RECORD SET:

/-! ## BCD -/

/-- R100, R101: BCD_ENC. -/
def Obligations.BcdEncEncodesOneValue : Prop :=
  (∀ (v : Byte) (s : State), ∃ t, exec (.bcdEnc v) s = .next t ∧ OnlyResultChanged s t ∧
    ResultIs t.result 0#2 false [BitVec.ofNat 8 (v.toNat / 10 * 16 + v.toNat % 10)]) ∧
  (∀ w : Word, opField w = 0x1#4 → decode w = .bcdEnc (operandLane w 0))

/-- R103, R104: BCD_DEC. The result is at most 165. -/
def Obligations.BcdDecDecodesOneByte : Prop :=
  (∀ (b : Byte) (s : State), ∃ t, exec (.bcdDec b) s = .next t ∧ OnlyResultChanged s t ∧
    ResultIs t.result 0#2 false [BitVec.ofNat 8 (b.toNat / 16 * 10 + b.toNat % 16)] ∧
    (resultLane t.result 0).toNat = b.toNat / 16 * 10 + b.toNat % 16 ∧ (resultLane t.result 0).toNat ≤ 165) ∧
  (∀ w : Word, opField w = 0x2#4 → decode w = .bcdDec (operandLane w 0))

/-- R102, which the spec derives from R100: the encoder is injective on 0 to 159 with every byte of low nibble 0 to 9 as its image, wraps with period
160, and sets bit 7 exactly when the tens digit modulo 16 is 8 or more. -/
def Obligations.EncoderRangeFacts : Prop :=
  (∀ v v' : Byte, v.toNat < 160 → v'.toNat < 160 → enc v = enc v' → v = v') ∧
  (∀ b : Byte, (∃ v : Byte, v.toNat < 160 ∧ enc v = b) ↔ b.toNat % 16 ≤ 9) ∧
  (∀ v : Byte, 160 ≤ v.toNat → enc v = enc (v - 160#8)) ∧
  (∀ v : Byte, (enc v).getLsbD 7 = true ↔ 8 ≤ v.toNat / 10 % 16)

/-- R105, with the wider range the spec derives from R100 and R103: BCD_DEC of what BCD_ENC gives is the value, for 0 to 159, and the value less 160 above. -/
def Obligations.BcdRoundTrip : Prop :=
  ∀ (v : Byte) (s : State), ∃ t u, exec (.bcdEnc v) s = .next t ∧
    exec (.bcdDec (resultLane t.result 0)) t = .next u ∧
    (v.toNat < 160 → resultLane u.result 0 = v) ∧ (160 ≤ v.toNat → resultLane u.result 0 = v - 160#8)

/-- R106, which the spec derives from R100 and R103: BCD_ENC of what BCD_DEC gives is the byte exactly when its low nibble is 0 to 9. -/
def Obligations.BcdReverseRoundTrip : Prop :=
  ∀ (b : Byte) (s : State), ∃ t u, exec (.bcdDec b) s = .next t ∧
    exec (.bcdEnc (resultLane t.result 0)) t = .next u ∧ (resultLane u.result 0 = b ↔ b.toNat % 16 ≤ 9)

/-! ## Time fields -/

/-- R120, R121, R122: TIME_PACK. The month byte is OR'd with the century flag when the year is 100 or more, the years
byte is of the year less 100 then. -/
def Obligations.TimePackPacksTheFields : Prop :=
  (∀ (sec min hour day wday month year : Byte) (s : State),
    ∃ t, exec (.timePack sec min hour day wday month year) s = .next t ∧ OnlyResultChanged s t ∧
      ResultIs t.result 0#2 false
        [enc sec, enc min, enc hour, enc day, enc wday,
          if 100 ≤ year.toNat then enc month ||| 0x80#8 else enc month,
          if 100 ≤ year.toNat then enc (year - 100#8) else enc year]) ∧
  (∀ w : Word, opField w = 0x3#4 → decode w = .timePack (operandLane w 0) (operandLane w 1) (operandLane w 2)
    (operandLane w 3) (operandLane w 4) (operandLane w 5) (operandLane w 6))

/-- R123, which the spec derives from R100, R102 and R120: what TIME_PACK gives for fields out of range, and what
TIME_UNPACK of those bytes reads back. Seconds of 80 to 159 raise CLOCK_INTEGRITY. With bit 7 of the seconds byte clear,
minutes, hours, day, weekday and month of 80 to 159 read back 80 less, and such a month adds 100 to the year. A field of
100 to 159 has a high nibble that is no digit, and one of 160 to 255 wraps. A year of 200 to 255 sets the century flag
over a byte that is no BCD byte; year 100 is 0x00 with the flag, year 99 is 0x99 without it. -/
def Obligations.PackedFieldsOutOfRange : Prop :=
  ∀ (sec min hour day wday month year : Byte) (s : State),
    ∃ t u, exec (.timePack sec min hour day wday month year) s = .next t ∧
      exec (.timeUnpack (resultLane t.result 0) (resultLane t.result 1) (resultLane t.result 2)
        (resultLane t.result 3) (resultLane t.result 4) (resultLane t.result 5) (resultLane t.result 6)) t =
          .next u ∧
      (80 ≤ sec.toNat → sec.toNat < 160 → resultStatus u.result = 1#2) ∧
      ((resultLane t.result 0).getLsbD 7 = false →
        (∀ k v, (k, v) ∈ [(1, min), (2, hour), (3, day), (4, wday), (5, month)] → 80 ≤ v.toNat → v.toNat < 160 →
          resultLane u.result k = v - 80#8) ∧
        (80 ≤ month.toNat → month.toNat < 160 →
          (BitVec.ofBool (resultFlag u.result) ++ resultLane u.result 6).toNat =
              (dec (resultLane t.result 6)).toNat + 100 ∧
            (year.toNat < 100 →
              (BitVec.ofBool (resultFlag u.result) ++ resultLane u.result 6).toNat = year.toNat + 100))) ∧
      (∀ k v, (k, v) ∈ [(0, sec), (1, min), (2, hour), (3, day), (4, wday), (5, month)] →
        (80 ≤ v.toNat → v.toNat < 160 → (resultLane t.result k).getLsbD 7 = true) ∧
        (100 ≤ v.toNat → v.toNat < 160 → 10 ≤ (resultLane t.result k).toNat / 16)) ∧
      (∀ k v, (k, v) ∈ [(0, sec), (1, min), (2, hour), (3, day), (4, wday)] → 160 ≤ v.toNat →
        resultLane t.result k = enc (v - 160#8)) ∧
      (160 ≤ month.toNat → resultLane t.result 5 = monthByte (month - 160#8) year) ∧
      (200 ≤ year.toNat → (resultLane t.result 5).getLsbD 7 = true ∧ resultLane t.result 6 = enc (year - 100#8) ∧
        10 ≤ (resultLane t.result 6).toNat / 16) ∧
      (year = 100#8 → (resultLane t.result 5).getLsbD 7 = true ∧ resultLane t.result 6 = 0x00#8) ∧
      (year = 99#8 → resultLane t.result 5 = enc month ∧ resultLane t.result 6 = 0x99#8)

...

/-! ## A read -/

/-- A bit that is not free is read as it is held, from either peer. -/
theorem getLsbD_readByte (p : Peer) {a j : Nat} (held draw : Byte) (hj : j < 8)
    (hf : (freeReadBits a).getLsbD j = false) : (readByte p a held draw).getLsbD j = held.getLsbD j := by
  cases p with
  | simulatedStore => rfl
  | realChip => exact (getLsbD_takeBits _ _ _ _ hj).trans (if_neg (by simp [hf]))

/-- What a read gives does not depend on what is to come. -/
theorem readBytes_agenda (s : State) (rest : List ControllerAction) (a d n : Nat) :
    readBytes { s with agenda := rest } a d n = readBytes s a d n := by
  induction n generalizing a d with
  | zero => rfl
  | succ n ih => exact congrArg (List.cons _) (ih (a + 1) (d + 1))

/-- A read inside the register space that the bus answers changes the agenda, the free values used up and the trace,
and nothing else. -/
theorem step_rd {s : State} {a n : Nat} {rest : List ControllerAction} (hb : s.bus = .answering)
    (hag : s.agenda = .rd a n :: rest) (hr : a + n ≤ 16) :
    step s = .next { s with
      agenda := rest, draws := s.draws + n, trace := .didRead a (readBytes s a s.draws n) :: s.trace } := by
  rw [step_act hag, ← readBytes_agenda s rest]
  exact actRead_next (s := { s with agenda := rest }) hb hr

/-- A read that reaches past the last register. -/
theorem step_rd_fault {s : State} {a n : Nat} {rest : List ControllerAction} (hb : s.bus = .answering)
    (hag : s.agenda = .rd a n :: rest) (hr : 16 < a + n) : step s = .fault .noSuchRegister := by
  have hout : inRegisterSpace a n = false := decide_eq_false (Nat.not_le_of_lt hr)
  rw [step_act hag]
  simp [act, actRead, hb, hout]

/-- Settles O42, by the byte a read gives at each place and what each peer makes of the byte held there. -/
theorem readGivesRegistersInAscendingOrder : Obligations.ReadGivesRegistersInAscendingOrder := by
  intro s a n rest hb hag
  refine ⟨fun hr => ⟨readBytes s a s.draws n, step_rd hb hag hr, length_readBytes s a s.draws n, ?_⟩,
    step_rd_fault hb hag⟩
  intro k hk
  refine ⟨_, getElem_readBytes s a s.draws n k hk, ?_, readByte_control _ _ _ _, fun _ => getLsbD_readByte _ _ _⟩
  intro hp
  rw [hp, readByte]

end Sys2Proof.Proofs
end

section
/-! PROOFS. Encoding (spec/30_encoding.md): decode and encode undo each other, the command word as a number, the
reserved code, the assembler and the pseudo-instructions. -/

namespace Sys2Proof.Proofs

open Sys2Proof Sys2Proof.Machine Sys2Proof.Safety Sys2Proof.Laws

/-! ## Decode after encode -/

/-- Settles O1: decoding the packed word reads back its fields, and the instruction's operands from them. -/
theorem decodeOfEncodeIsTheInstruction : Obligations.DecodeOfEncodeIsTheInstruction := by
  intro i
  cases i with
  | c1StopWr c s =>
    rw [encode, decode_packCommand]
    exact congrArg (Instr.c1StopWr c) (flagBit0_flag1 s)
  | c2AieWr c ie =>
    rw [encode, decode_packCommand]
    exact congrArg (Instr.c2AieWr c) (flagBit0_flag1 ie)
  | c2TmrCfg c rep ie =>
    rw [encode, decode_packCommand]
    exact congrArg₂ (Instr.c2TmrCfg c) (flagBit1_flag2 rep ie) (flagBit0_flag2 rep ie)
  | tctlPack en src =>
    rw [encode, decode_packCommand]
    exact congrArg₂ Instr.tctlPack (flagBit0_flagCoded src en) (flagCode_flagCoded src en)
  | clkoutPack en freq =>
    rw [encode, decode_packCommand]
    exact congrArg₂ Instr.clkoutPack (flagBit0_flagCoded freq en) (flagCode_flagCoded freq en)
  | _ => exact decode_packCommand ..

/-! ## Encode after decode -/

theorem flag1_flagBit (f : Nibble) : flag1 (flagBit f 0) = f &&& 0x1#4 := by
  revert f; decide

...

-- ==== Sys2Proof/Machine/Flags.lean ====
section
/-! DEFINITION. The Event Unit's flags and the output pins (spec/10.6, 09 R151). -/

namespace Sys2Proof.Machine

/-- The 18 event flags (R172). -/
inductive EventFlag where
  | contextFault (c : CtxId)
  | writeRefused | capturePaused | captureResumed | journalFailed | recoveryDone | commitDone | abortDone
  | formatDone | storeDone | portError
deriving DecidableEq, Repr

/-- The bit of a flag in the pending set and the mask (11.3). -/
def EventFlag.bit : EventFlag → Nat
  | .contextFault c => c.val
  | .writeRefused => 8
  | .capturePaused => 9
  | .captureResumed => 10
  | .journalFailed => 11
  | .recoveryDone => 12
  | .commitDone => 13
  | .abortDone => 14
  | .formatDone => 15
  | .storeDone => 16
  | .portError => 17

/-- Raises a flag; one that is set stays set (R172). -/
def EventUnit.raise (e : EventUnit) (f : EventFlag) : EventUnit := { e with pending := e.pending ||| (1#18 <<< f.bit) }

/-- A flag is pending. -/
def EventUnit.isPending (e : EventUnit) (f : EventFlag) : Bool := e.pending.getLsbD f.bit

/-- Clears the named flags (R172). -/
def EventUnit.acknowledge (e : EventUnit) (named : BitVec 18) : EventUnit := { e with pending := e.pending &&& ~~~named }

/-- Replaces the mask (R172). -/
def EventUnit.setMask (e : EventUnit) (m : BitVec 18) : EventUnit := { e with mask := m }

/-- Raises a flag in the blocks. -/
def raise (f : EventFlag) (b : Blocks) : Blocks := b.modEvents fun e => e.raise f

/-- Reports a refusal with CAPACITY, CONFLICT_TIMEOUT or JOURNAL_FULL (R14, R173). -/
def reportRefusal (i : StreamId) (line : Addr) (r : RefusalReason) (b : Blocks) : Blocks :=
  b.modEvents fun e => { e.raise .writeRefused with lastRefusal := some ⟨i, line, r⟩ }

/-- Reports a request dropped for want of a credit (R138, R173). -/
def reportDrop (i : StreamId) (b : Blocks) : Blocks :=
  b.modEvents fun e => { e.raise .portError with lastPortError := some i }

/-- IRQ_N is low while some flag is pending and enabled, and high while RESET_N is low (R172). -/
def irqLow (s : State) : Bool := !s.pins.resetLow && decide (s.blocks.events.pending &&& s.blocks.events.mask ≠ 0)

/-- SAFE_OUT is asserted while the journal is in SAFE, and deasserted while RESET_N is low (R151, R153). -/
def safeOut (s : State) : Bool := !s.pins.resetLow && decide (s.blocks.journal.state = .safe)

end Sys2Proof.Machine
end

TASK BRIEF:
Reproduce each line from the data that has "contextFault" in it.

SOLUTION BELOW:
  | contextFault (c : CtxId)
  | .contextFault c => c.val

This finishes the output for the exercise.